→ **EXERCISE REQUIREMENTS**:
Please set down exactly the lines of the listing below from the line containing "def imageKeyBytes (img" through the line containing "wrong stage or a", both lines included, leaving out all other lines.

↓↓↓

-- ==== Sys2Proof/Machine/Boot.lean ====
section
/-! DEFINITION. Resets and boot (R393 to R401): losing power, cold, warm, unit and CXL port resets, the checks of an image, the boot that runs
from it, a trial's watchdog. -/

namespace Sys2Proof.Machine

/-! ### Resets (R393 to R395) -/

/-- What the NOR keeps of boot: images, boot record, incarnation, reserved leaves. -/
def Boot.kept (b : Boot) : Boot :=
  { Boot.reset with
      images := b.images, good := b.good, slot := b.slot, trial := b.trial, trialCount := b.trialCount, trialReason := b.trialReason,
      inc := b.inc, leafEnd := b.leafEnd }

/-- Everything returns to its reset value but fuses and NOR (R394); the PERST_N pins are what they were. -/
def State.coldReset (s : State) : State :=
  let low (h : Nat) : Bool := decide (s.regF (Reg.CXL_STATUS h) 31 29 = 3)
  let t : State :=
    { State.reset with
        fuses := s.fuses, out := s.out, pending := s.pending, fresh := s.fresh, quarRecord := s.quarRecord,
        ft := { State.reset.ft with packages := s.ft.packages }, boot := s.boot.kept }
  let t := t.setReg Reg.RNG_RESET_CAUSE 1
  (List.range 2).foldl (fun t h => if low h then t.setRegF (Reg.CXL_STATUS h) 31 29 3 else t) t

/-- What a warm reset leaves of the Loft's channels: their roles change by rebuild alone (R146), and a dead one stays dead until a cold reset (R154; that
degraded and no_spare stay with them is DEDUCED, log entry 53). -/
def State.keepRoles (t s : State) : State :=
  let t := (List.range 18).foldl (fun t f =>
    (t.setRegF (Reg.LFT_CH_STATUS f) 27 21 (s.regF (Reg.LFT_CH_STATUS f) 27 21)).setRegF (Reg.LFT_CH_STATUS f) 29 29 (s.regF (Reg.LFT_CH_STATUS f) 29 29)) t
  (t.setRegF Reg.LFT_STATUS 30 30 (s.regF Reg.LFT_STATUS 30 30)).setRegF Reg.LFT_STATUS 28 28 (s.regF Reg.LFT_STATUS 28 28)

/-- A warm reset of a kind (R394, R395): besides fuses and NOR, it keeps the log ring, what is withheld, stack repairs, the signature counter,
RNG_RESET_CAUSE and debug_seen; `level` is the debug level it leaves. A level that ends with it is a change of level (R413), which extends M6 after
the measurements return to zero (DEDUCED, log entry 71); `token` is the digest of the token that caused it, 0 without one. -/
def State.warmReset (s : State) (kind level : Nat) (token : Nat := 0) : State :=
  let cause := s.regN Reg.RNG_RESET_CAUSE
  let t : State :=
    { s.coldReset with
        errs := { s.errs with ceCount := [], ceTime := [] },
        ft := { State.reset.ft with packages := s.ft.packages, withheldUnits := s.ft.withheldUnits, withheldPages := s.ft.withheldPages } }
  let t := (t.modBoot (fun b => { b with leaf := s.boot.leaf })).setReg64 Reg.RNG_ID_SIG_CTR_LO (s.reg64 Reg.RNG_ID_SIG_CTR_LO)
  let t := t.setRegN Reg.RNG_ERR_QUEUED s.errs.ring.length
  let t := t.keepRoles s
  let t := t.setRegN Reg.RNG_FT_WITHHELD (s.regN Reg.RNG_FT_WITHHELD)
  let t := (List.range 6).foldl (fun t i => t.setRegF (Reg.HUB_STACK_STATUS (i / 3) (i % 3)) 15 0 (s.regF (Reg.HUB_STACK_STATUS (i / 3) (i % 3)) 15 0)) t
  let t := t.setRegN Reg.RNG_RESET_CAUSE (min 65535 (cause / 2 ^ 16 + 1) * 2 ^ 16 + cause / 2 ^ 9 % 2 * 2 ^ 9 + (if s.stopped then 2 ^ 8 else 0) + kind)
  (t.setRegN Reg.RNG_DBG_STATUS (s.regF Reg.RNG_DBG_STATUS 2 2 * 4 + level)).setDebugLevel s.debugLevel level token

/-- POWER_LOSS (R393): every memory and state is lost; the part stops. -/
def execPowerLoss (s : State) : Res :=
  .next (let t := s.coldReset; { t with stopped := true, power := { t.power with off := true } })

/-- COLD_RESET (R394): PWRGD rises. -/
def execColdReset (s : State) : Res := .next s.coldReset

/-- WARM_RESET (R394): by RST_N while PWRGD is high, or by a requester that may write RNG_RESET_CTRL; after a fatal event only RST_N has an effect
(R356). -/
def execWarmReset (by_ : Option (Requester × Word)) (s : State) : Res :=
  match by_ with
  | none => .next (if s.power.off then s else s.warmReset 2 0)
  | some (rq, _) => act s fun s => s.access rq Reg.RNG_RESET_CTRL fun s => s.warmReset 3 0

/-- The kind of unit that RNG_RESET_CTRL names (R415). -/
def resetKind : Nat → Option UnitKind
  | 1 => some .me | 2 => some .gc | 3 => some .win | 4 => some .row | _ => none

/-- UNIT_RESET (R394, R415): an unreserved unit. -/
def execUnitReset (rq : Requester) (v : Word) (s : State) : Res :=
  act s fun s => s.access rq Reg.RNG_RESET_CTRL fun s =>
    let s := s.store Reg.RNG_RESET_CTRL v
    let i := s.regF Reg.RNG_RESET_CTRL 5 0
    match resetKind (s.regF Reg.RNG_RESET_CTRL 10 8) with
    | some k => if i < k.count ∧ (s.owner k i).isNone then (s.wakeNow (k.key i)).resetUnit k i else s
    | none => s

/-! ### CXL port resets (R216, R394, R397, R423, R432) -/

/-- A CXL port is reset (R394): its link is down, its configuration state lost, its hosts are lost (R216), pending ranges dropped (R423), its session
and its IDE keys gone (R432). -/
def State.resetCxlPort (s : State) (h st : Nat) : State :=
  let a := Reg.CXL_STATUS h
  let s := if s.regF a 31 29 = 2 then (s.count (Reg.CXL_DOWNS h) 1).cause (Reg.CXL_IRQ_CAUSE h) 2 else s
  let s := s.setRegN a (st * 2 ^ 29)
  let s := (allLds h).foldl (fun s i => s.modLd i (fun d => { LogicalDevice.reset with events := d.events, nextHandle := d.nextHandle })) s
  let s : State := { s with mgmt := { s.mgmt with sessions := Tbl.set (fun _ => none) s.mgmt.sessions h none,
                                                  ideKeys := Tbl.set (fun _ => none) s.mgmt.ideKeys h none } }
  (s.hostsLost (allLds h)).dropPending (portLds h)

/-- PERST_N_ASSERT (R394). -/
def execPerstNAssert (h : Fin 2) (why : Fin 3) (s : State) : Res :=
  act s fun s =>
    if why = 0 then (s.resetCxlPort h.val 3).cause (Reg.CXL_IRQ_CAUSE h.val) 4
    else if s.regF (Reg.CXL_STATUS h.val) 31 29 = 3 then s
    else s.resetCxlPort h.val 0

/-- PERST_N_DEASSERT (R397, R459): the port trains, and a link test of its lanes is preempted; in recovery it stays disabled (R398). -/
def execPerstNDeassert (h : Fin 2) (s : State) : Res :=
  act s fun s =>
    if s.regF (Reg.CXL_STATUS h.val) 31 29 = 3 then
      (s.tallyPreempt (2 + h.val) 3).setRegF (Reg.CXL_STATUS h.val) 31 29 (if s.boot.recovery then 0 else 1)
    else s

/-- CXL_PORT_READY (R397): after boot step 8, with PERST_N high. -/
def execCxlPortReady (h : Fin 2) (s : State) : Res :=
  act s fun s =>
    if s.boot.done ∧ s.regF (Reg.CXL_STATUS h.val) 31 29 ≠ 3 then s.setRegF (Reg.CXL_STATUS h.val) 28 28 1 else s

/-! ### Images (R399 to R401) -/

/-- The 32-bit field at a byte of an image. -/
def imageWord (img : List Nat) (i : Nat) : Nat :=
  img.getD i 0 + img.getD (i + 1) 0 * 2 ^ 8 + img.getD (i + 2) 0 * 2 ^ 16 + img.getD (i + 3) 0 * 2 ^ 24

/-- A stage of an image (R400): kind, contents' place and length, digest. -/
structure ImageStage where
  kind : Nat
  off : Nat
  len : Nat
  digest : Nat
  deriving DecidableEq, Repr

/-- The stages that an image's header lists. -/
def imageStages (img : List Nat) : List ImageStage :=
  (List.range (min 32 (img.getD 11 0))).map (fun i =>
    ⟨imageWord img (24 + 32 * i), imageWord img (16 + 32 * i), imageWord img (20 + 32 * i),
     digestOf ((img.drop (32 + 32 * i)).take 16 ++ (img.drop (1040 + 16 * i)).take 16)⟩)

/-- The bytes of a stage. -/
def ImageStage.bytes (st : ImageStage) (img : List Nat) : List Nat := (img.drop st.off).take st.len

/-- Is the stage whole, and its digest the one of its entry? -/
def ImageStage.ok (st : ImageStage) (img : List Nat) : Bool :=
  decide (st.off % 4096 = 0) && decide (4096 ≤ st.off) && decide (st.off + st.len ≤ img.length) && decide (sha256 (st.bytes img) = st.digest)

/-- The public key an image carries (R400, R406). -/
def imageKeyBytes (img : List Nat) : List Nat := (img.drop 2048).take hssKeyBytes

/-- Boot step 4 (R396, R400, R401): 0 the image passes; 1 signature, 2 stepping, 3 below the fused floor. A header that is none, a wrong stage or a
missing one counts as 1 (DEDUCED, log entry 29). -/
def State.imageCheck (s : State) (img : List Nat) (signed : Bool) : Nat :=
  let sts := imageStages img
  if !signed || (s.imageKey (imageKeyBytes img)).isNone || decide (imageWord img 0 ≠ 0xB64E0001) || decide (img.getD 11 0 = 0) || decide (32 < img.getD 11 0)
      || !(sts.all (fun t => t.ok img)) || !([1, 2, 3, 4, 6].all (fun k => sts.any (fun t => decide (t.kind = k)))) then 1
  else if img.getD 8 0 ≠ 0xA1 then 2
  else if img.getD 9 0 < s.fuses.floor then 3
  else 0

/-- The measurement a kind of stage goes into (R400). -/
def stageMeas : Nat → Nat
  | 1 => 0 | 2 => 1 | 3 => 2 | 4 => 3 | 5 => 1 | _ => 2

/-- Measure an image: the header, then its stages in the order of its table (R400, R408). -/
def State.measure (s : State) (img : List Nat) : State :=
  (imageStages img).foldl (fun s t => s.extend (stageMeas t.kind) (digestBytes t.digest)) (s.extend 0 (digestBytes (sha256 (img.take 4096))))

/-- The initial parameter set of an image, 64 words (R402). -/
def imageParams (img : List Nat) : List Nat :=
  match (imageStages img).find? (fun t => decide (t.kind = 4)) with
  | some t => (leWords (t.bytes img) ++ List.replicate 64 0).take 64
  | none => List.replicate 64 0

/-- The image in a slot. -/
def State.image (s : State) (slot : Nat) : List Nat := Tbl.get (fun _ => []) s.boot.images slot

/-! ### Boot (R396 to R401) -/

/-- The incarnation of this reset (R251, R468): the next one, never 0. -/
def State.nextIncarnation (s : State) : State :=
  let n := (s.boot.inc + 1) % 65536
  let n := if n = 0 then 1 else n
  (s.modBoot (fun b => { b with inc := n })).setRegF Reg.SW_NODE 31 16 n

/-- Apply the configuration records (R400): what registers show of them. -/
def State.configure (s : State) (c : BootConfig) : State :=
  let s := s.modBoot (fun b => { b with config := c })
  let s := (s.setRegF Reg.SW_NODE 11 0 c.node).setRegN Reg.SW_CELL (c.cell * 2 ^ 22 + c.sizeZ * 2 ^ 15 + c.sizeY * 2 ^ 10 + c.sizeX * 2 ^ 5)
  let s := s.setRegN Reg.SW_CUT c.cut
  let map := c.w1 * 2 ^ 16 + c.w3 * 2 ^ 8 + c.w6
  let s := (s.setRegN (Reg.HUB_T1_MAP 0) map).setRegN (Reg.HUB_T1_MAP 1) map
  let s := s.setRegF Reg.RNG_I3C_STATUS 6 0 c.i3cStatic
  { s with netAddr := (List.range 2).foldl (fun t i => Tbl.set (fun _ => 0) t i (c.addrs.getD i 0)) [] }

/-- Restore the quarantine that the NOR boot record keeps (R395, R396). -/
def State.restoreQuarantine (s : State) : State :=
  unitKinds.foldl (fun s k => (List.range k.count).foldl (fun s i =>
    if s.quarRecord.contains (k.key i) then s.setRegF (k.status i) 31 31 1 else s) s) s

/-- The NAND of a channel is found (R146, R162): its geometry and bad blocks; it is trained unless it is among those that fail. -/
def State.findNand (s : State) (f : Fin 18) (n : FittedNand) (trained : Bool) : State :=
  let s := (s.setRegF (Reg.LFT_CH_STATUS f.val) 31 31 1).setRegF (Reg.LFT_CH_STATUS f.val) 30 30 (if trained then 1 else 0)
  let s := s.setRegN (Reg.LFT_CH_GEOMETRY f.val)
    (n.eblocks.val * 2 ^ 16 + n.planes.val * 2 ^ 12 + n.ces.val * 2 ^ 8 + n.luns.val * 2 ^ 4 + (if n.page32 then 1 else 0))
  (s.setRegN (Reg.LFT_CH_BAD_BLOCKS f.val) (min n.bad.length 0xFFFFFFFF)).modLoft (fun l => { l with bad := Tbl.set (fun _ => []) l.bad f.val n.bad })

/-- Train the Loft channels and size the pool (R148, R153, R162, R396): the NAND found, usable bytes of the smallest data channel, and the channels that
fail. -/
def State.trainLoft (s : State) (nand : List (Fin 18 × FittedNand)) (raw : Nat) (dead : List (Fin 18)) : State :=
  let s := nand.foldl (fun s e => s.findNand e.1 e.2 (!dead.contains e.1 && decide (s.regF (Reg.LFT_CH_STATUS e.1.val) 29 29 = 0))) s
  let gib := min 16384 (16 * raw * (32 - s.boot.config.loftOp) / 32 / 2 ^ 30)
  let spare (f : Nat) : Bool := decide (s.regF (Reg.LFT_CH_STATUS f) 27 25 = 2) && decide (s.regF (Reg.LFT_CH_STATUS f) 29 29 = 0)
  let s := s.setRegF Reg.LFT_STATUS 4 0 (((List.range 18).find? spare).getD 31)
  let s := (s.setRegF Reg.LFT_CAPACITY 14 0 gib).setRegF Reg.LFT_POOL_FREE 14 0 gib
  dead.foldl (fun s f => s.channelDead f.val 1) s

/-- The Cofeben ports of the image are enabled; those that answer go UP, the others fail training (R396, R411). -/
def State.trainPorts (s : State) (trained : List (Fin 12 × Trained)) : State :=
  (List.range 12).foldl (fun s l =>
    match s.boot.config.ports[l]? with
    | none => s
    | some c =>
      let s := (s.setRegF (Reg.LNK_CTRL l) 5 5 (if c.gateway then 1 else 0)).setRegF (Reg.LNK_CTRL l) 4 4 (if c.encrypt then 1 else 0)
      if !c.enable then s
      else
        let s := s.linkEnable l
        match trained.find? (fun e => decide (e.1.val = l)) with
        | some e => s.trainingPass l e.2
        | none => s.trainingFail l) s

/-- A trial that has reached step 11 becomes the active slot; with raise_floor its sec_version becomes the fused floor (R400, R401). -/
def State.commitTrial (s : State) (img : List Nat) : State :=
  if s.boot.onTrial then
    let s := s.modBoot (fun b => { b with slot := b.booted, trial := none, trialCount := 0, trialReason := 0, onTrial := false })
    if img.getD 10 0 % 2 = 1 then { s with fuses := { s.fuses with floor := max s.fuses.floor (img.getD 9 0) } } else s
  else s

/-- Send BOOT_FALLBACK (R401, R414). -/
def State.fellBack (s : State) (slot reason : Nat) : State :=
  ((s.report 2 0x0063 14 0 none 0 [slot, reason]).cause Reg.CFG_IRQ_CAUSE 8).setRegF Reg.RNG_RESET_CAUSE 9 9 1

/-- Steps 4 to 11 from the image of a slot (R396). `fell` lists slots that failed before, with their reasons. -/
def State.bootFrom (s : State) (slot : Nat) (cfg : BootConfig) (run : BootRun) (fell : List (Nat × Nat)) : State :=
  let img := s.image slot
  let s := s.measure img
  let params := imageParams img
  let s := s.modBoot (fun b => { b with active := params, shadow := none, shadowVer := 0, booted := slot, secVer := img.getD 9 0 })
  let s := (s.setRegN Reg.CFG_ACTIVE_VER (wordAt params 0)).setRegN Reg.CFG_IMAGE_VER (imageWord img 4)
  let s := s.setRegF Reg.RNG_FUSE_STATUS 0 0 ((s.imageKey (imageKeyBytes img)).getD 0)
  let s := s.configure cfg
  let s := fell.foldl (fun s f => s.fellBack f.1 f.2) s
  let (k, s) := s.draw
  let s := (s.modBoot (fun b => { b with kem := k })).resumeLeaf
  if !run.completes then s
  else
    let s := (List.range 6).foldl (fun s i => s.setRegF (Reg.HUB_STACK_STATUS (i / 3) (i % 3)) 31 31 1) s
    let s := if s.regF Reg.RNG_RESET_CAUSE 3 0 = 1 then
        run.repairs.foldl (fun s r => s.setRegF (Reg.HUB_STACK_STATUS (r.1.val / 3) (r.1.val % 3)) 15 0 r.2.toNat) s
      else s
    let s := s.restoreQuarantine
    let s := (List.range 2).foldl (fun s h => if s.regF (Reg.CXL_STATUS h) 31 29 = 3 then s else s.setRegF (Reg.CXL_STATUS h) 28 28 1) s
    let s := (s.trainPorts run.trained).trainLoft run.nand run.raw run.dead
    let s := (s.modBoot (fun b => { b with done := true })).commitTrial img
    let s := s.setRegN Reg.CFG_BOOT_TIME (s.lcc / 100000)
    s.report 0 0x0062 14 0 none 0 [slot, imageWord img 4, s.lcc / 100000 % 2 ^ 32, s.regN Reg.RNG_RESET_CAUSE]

↑↑↑

→ **OUTPUT BELOW**:
def imageKeyBytes (img : List Nat) : List Nat := (img.drop 2048).take hssKeyBytes

/-- Boot step 4 (R396, R400, R401): 0 the image passes; 1 signature, 2 stepping, 3 below the fused floor. A header that is none, a wrong stage or a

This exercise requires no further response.